## GOAL OF THE EXERCISE:
Below is a listing from which only part is wanted; return exactly the lines from the one with "close cycle -/" up to and including the one with "one (10 R300) -/".

## AVAILABLE DATA:

--*--

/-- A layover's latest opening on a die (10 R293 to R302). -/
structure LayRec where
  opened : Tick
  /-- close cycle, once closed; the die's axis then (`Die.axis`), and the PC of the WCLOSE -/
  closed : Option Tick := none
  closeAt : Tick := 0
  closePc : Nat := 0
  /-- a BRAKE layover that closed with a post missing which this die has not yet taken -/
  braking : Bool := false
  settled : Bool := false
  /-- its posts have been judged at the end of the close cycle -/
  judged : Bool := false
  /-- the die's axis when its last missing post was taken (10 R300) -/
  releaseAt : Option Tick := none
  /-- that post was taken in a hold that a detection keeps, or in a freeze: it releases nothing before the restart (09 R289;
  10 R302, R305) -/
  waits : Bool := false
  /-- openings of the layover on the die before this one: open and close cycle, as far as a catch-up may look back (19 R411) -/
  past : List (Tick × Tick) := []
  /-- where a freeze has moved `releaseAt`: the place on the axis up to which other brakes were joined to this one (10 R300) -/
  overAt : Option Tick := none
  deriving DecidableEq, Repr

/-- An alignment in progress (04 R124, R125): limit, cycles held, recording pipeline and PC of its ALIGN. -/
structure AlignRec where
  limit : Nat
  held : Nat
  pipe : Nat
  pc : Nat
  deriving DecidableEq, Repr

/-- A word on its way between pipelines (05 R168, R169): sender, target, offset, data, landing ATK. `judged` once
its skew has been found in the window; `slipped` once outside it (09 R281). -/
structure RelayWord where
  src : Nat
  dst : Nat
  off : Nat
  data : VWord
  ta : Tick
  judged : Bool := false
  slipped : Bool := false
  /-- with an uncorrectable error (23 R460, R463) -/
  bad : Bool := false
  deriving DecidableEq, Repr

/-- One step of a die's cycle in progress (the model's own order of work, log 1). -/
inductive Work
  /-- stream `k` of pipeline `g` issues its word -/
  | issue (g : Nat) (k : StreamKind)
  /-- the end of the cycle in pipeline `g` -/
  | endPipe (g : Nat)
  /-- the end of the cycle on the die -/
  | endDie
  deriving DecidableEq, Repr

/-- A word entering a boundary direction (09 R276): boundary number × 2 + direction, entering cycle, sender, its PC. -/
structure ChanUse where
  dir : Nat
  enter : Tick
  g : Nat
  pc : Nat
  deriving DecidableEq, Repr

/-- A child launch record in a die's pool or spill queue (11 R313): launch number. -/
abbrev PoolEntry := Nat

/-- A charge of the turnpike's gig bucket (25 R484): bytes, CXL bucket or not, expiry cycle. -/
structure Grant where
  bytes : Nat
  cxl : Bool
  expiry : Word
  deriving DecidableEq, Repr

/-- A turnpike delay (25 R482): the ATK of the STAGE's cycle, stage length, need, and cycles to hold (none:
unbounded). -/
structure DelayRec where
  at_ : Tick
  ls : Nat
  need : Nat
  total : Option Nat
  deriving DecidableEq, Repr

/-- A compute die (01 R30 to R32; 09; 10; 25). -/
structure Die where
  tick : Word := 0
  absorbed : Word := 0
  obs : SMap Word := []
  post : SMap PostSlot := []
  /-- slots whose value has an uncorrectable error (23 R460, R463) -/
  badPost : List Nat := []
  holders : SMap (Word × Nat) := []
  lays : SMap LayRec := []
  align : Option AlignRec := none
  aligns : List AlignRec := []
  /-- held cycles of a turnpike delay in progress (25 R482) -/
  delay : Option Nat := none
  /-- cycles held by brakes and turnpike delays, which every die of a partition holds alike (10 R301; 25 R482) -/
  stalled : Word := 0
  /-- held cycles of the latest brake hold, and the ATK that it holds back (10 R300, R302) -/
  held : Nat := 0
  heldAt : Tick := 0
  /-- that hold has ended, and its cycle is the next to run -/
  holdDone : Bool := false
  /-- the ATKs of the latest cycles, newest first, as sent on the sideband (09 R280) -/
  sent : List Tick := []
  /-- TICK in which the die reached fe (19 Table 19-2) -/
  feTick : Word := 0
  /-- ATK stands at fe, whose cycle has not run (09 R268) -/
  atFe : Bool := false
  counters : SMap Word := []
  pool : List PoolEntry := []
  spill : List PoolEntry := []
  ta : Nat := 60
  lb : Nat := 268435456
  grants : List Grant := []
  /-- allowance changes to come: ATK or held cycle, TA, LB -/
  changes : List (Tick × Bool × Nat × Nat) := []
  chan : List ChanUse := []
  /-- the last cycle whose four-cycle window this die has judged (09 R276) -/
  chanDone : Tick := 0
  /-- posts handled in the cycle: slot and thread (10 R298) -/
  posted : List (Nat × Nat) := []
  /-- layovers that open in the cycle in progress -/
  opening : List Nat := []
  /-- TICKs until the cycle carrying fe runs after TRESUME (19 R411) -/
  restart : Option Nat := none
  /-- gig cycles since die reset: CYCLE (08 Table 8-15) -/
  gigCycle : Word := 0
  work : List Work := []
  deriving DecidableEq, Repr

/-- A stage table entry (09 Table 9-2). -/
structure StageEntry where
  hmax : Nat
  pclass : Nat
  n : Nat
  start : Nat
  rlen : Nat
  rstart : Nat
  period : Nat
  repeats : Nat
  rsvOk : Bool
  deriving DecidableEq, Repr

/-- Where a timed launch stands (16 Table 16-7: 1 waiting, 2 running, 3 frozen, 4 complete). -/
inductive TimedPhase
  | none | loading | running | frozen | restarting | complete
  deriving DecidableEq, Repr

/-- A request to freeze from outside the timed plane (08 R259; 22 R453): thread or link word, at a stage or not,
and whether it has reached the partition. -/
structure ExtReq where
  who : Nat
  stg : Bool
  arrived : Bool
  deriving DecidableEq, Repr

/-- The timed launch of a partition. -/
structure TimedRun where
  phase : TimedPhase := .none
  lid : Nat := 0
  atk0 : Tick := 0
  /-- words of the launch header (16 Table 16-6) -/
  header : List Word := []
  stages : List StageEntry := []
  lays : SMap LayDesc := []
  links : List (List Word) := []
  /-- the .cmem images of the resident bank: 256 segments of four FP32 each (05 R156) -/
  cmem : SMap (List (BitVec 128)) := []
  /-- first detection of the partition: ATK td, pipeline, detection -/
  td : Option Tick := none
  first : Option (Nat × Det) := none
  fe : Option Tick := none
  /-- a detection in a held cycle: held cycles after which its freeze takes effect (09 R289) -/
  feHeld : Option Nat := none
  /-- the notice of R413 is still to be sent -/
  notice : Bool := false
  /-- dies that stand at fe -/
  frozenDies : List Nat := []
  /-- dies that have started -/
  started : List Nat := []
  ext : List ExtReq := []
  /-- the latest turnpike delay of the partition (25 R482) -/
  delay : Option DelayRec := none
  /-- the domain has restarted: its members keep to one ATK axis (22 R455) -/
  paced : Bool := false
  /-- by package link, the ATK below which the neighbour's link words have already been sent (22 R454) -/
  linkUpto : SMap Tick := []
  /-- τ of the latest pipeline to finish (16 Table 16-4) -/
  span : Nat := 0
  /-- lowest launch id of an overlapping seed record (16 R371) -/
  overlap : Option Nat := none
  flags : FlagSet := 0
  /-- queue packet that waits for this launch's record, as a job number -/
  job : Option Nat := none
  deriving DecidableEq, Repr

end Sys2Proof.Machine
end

--*--

## EXERCISE ANSWER:
  /-- its posts have been judged at the end of the close cycle -/
  judged : Bool := false
  /-- the die's axis when its last missing post was taken (10 R300) -/
  releaseAt : Option Tick := none
  /-- that post was taken in a hold that a detection keeps, or in a freeze: it releases nothing before the restart (09 R289;
  10 R302, R305) -/
  waits : Bool := false
  /-- openings of the layover on the die before this one: open and close cycle, as far as a catch-up may look back (19 R411) -/
  past : List (Tick × Tick) := []
  /-- where a freeze has moved `releaseAt`: the place on the axis up to which other brakes were joined to this one (10 R300) -/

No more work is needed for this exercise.